Golden Corpus | Emmanuel Prouvèze

A structured collection of real-world coding tasks used to evaluate how reliably AI agents handle common software engineering work. Each task is atomic, well-defined, and drawn from actual project history.

The Problem

AI coding agents are increasingly capable, but measuring their reliability on everyday tasks is hard. Benchmarks tend to focus on algorithmic puzzles or isolated functions.
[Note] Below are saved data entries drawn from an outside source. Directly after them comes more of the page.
-- ==== Sys2Proof/Certificates/Slice0/Obligations.lean ====
section
/-! DEFINITION. The statements for the provers. A statement about a state is made for every state, every
value of the construction parameters and every free value included. -/

namespace Sys2Proof

open Sys2Proof.Machine

/-! ### Words used by the statements -/

/-- The bytes an encoder covers with the FCS for a kind (R63, R108, R136): address, control, and the
payload for Data. -/
def coveredBytes (addr : Byte) (kind : Kind) (seq : Seq) (p : List Byte) : List Byte :=
  addr :: ctlEnc kind seq :: payloadOf kind p

/-- The frame of R60 to R63 written out: Flag, the escaped body with its two FCS bytes, Flag. -/
def framedBytes (addr : Byte) (kind : Kind) (seq : Seq) (p : List Byte) : List Byte :=
  let m := coveredBytes addr kind seq p
  let f := fcsFold Config.FCS_INIT m ^^^ Config.FCS_XOROUT
  [Config.FLAG] ++ (m ++ [f.extractLsb' 0 8, f.extractLsb' 8 8]).flatMap escEnc ++ [Config.FLAG]

/-- The host may ask for this frame: a supported address (R258), and a payload for Data (R133). -/
def Framable (addr : Byte) (kind : Kind) (p : List Byte) : Prop :=
  supportedAddr addr ∧ (kind = .data → p ≠ [])

/-- A decode's result is terminal: both Flags were found (R160). -/
def IsTerminal : Result → Prop
  | .frame _ _ _ _ _ _ | .badFrame _ _ _ _ => True
  | _ => False

/-- A decode's result with `n` more bytes to discard (R160). -/
def discardMore (n : Nat) : Result → Result
  | .frame k q a p l d => .frame k q a p l (d + n)
  | .badFrame k q a d => .badFrame k q a (d + n)
  | r => r

/-- The result of `FRM.DEC` as an operation on any state, or the index of its fault. -/
def decoded (w : List Byte) (dcap : Nat) (s : State) : Except Nat Result :=
  match exec (.frmDec w dcap) s with
  | .next t => .ok t.result
  | .fault (.dstOverflow i) => .error i
  | .refused _ => .ok .idle

/-- `n` milliseconds of polling by the writer (R214), stopping when the call has ended. -/
def pollTimes (o : SessionOpen) (payload : List Byte) : Nat → Session → Session × Option Written
  | 0, h => (h, none)
  | n + 1, h =>
    match h.poll o payload with
    | (h, none) => pollTimes o payload n h
    | ended => ended

/-- The fields no operation but the three of the buffer may change, and no operation at all (R76,
R45): what an operation other than `BUF.APPEND`, `BUF.ERASE`, `BUF.CLEAR` leaves of the block. -/
def SameBlock (s t : State) : Prop :=
  t.buf = s.buf ∧ t.tail = s.tail ∧ t.params = s.params

end Sys2Proof

open Sys2Proof Sys2Proof.Machine

/-! ### Encoding -/

/-- Decoding the words of a well-formed instruction on its port gives it back, whatever follows: no bit of
an operand is dropped. The operand lanes are the model's own (assumption 9). -/
def Obligations.DecodeEncodeAgree : Prop :=
  ∀ (i : Instr) (rest : List Byte), i.wf = true →
    decode i.port (encode i ++ rest) = .ok (i, rest)

/-- Every control byte is the word of exactly the row it decodes to (R66, R71). -/
def Obligations.EncodeDecodeControl : Prop :=
  ∀ c : Byte, encode (decodeControl c) = [c] ∧ (decodeControl c).port = .ctrl

/-- Words written out from the tables of R70, R76 and R120 decode to what they stand for. The operand
lanes are the model's own (assumption 9). -/
def Obligations.TableWordsDecode : Prop :=
  decodeTableWord 8 0x00 = some .fcsInit ∧
  decodeTableWord 24 0xBEEF02 = some (.fcsFinal 0xBEEF) ∧
  decodeTableWord 16 0x7E04 = some (.escEnc 0x7E) ∧
  decodeTableWord 8 0x0E = some .bufClear ∧
  decodeTableWord 8 0x0F = some .bufCap ∧
  decodeTableWord 8 0x1A = some (.ctrlData 5 1 0) ∧
  decodeTableWord 8 0x41 = some (.ctrlAck 2 0 0) ∧
  decodeTableWord 8 0x29 = some (.ctrlNack 1 0 0) ∧
  decodeTableWord 8 0x7E = some .wireFlag ∧
  decodeTableWord 8 0x7D = some .wireEscape

/-! ### The step -/

/-- A step takes the oldest input away and carries out the operation its lanes decode to, no scan of an
earlier operation surviving (R20), or refuses lanes that are no operation; with nothing presented nothing
happens (R31, R242). The queue, and that lanes left over are ignored, are the model's own (assumptions 8,
9). -/
def Obligations.StepRunsIssuedInstruction : Prop :=
  ∀ s : State,
    (s.inputs = [] → step s = .next s) ∧
    ∀ lanes rest, s.inputs = .issue lanes :: rest →
      (∀ i spare, decode .op lanes = .ok (i, spare) → step s = exec i { s with inputs := rest, scan := none }) ∧
      (∀ e, decode .op lanes = .error e → step s = .refused .malformedIssue)

/-- A raw byte presented to the scan in progress runs the row of the table it stands for: Flag and Escape
first (R154), then at body position 1 the class of the unescaped byte (R157); any other byte takes the
turn of R152's lines L3 and L7 to L12. The stepwise scan is the model's own (assumption 11). -/
def Obligations.StepRunsWireInstruction : Prop :=
  ∀ (s : State) (b : Byte) (rest : List Input), s.inputs = .wire b :: rest →
    (b = Config.FLAG → step s = exec .wireFlag { s with inputs := rest }) ∧
    (b = Config.ESC → step s = exec .wireEscape { s with inputs := rest }) ∧
    (b ≠ Config.FLAG → b ≠ Config.ESC →
      ((∃ start, s.scanning.frameStart = some start) ∧ s.scanning.pos = 1 →
        step s = exec (decodeControl (if s.scanning.escapePending then b ^^^ 0x20 else b))
          { s with inputs := rest }) ∧
      (¬ ((∃ start, s.scanning.frameStart = some start) ∧ s.scanning.pos = 1) →
        step s = State.plainByte { s with inputs := rest } b))

/-- The transport's fill writes one cell of the suffix `buf[tail .. CAP-1]` and nothing else; a fill
outside it is refused (R181; the refusal is assumption 17). -/
def Obligations.FillWritesOneSuffixCell : Prop :=
  ∀ (s : State) (x : Nat) (b : Byte) (rest : List Input), s.inputs = .fill x b :: rest →
    (s.tail ≤ x ∧ x < s.params.cap →
      ∃ m : Memory, step s = .next { s with inputs := rest, buf := m } ∧
        m.read .buf x = b ∧ ∀ y, y ≠ x → m.read .buf y = s.buf.read .buf y) ∧
    (¬ (s.tail ≤ x ∧ x < s.params.cap) → step s = .refused .fillOutsideSuffix)

/-- A table word that decodes is what the next step runs: an operation with no scan in progress (R20), a
reserved wire byte on the scan there is, a control byte with the scan set at the control position
(assumption 12). -/
def Obligations.FetchWordRunsDecodedInstruction : Prop :=
  ∀ (s : State) (nbits w : Nat) (i : Instr), decodeTableWord nbits w = some i →
    ∃ sc, step (s.withFetchWord nbits w) = exec i { s with scan := sc } ∧
      (i.port = .op → sc = none) ∧
      (i.port = .wire → sc = s.scan) ∧
      (i.port = .ctrl → sc = some Scan.atControlByte)

/-! ### The FCS engine -/

/-- `FCS.INIT` gives `0xFFFF` and changes nothing else; the encoder and the decoder start every frame with that
accumulator (R104). -/
def Obligations.FcsInitGivesInitialAccumulator : Prop :=
  (∀ s : State, exec .fcsInit s = .next { s with result := .accumulator 0xFFFF }) ∧
  Enc.start.fcs = 0xFFFF ∧ Scan.start.fcs = 0xFFFF

/-- `FCS.UPDATE` is the table step of R102 with the entry that R100's rule generates; both are from general
knowledge (the spec's mark, assumption 20). -/
def Obligations.FcsUpdateIsTableStep : Prop :=
  ∀ (s : State) (acc : Acc) (b : Byte),
    exec (.fcsUpdate acc b) s =
      .next { s with
        result := .accumulator
          ((acc >>> 8) ^^^ tableEntry ((acc ^^^ b.setWidth 16).extractLsb' 0 8)) }

/-- The polynomial engine and the table engine are one function (R103, derived by the spec). -/
def Obligations.PolynomialEngineEqualsTable : Prop :=
  ∀ (s : State) (acc : Acc) (b : Byte),
    exec (.fcsUpdate acc b) s = .next (s.withResult (.accumulator (fcsUpdateSerial acc b)))

/-- `FCS.FINAL` gives the inverted accumulator, low byte and high byte (R105). -/
def Obligations.FcsFinalInvertsAndSplits : Prop :=
  ∀ (s : State) (acc : Acc),
    exec (.fcsFinal acc) s =
      .next { s with
        result := .fcsBytes ((acc ^^^ 0xFFFF).extractLsb' 0 8) ((acc ^^^ 0xFFFF).extractLsb' 8 8) }

/-- `FCS.CHECK` compares the accumulator as it stands with `0xF0B8` (R106). -/
def Obligations.FcsCheckComparesResidual : Prop :=
  ∀ (s : State) (acc : Acc),
    exec (.fcsCheck acc) s = .next { s with result := .check (decide (acc = 0xF0B8)) }

/-- The residual law: any message followed by its own two FCS bytes leaves `0xF0B8` (R107, derived by the
spec). -/
def Obligations.ResidualLaw : Prop :=
  ∀ m : List Byte,
    let acc := fcsFold Config.FCS_INIT m
    fcsFold Config.FCS_INIT (m ++ [(fcsFinal acc).1, (fcsFinal acc).2]) = 0xF0B8

/-- For a fixed accumulator the update is injective in the byte, for a fixed byte it is a bijection of the
accumulators, and for every target exactly one two-byte sequence takes `0xFFFF` to it (R109, derived by
the spec). -/
def Obligations.FcsUpdateIsInvertible : Prop :=
  (∀ acc : Acc, Function.Injective (fcsUpdate acc)) ∧
  (∀ b : Byte, Function.Bijective fun acc => fcsUpdate acc b) ∧
  (∀ target : Acc, ∃! p : Byte × Byte, fcsFold Config.FCS_INIT [p.1, p.2] = target)

/-! ### The escaper -/

/-- `ESC.ENC`: a reserved byte gives the Escape and the byte xored with `0x20`, any other byte itself; with
one byte the second lane is any value (R121; the free lane is assumption 6). -/
def Obligations.EscEncEscapesReservedBytes : Prop :=
  ∀ (s : State) (b : Byte),
    (b = 0x7E ∨ b = 0x7D →
      exec (.escEnc b) s = .next { s with result := .escaped 2 0x7D (b ^^^ 0x20) }) ∧
    (¬ (b = 0x7E ∨ b = 0x7D) →
      ∃ o1, exec (.escEnc b) s =
        .next { s with result := .escaped 1 b o1, draws := s.draws + 1 })

/-- `ESC.DEC`: an Escape sets the pending bit and produces nothing, the lane then being any value; any other
byte is produced, xored with `0x20` if an escape was pending, and the bit is clear (R122; the free lane is
assumption 6). -/
def Obligations.EscDecUnescapesOneByte : Prop :=
  ∀ (s : State) (pending : Bool) (b : Byte),
    (b = 0x7D →
      ∃ o, exec (.escDec pending b) s =
        .next { s with result := .unescaped true false o, draws := s.draws + 1 }) ∧
    (b ≠ 0x7D →
      exec (.escDec pending b) s =
        .next { s with
          result := .unescaped false true (if pending = true then b ^^^ 0x20 else b) })

/-- Unescaping what the escaper produces, from no pending escape, gives exactly the byte back and ends with
no pending escape; no byte the escaper produces is a Flag (R123, derived by the spec). -/
def Obligations.EscaperInverseLaw : Prop :=
  ∀ b : Byte,
    (escEnc b).foldl
        (fun (acc : Bool × List Byte) x =>
          ((escDec acc.1 x).1, acc.2 ++ (escDec acc.1 x).2.toList)) (false, []) = (false, [b]) ∧
    Config.FLAG ∉ escEnc b

/-! ### The control byte -/

/-- `CTL.ENC`: the three formulas of R67 to R69, and `InvalidArgument` for the operand value 3, which is the
spec's own decision D3 (R130). -/
def Obligations.CtlEncBuildsControlByte : Prop :=
  ∀ (s : State) (q : Seq),
    exec (.ctlEnc 0 q) s = .next { s with result := .control ((q.setWidth 8 <<< 1) ||| 0x10) } ∧
    exec (.ctlEnc 1 q) s = .next { s with result := .control ((q.setWidth 8 <<< 5) ||| 0x01) } ∧
    exec (.ctlEnc 2 q) s = .next { s with result := .control ((q.setWidth 8 <<< 5) ||| 0x09) } ∧
    exec (.ctlEnc 3 q) s = .next { s with result := .invalidArgument }

/-- `CTL.DEC` on all 256 control bytes; S-types 1 and 3 give Nack by the spec's own decision D9 (R150, R72,
assumption 14). -/
def Obligations.CtlDecClassifiesEveryByte : Prop :=
  ∀ (s : State) (c : Byte),
    (c.getLsbD 0 = false →
      exec (.ctlDec c) s = .next { s with result := .kindSeq .data (c.extractLsb' 1 3) }) ∧
    (c.getLsbD 0 = true → c.extractLsb' 2 2 = 0 →
      exec (.ctlDec c) s = .next { s with result := .kindSeq .ack (c.extractLsb' 5 3) }) ∧
    (c.getLsbD 0 = true → c.extractLsb' 2 2 ≠ 0 →
      exec (.ctlDec c) s = .next { s with result := .kindSeq .nack (c.extractLsb' 5 3) })

/-- `CTL.DEC (CTL.ENC k, s) = (k, s)` (R150, derived by the spec), and no control byte the encoder builds is
reserved (R80, derived by the spec). -/
def Obligations.ControlByteRoundTrip : Prop :=
  ∀ (k : Kind) (q : Seq), ctlDec (ctlEnc k q) = (k, q) ∧ ¬ isReserved (ctlEnc k q)

/-! ### The frame encoder -/

/-- `FRM.ENC` with a kind that is one: the frame of R60 to R63 when it fits the sink and Data has a payload,
`InvalidArgument` otherwise, and that is all. On `Ok` the sink holds the frame and its other cells are
unchanged; on `InvalidArgument` the cells at and beyond `ocap` are unchanged (R132 to R136; the order of the
tests is decision D14, the free cells are assumption 4). -/
def Obligations.FrmEncBuildsFrame : Prop :=
  ∀ (s : State) (addr : Byte) (k : Kind) (q : Seq) (p : List Byte) (ocap : Nat),
    let f := framedBytes addr k q p
    ((k = .data → p ≠ []) ∧ f.length ≤ ocap →
      ∃ m : Memory,
        exec (.frmEnc addr k.code q p ocap) s =
          .next { s with result := .encoded f f.length, out := m } ∧
        (∀ (j : Nat) (h : j < f.length), m.read .out j = f[j]) ∧
        (∀ x, f.length ≤ x → m.read .out x = s.out.read .out x)) ∧
    (¬ ((k = .data → p ≠ []) ∧ f.length ≤ ocap) →
      ∃ m : Memory,
        exec (.frmEnc addr k.code q p ocap) s =
          .next { s with result := .invalidArgument, out := m, draws := s.draws + 1 } ∧
        (∀ x, ocap ≤ x → m.read .out x = s.out.read .out x))

/-- `FRM.ENC` with the operand value 3, which is not a kind: `InvalidArgument`, by the spec's own decision D3
(R132; the free cells are assumption 4). -/
def Obligations.FrmEncRefusesNonKind : Prop :=
  ∀ (s : State) (addr : Byte) (q : Seq) (p : List Byte) (ocap : Nat),
    ∃ m : Memory,
      exec (.frmEnc addr 3 q p ocap) s =
        .next { s with result := .invalidArgument, out := m, draws := s.draws + 1 } ∧
      (∀ x, ocap ≤ x → m.read .out x = s.out.read .out x)

/-- The size of a frame (R65, R139, derived by the spec): `6 + L + e` bytes, with `e` the reserved bytes of
the body, at most `2L + 8` for a supported address; so a sink of `2·PMAX + 8` bytes takes every frame of at
most `PMAX` payload bytes. Its first and last bytes are Flags and no byte between them is one (R62, R64). -/
def Obligations.FrameSizeBound : Prop :=
  ∀ (addr : Byte) (k : Kind) (q : Seq) (p : List Byte),
    let f := framedBytes addr k q p
    let m := coveredBytes addr k q p
    let t := fcsFinal (fcsFold Config.FCS_INIT m)
    f.length = 6 + (payloadOf k p).length +
      ((m ++ [t.1, t.2]).filter fun b => decide (isReserved b)).length ∧
    (supportedAddr addr → f.length ≤ 2 * (payloadOf k p).length + 8) ∧
    (∃ body, f = [Config.FLAG] ++ body ++ [Config.FLAG] ∧ Config.FLAG ∉ body)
They rarely test the messy reality of working in a real codebase: editing MDX frontmatter, fixing broken builds, adding pages to an existing site.

The Approach

Golden Corpus takes a different path:

Real tasks from real projects — every evaluation item comes from actual work done on this website or similar codebases
Atomic scope — each task is small enough to complete in a single agent session
Deterministic verification — success criteria are concrete (build passes, file exists, content matches)
Progressive difficulty — from simple file edits to multi-file feature additions

What It Tests

Content Operations

Creating and editing MDX files with correct frontmatter
Fixing common content issues (date formats, tag casing, missing fields)

Code Changes

Adding new pages to an existing Next.js app
Modifying components without breaking existing functionality
Following established patterns and conventions

Project Hygiene

Commit message quality
Scope discipline (not over-engineering)
Respecting existing code style

Why This Matters

If you're building with AI agents, you need to know what they get right and where they fail. Synthetic benchmarks don't tell you whether an agent can add a blog post to your site without breaking the build. Golden Corpus does.

Built With AI

The evaluation framework itself was built using Claude Code — testing the tool with the tool, iterating on task definitions until they reliably distinguish good agent behavior from bad.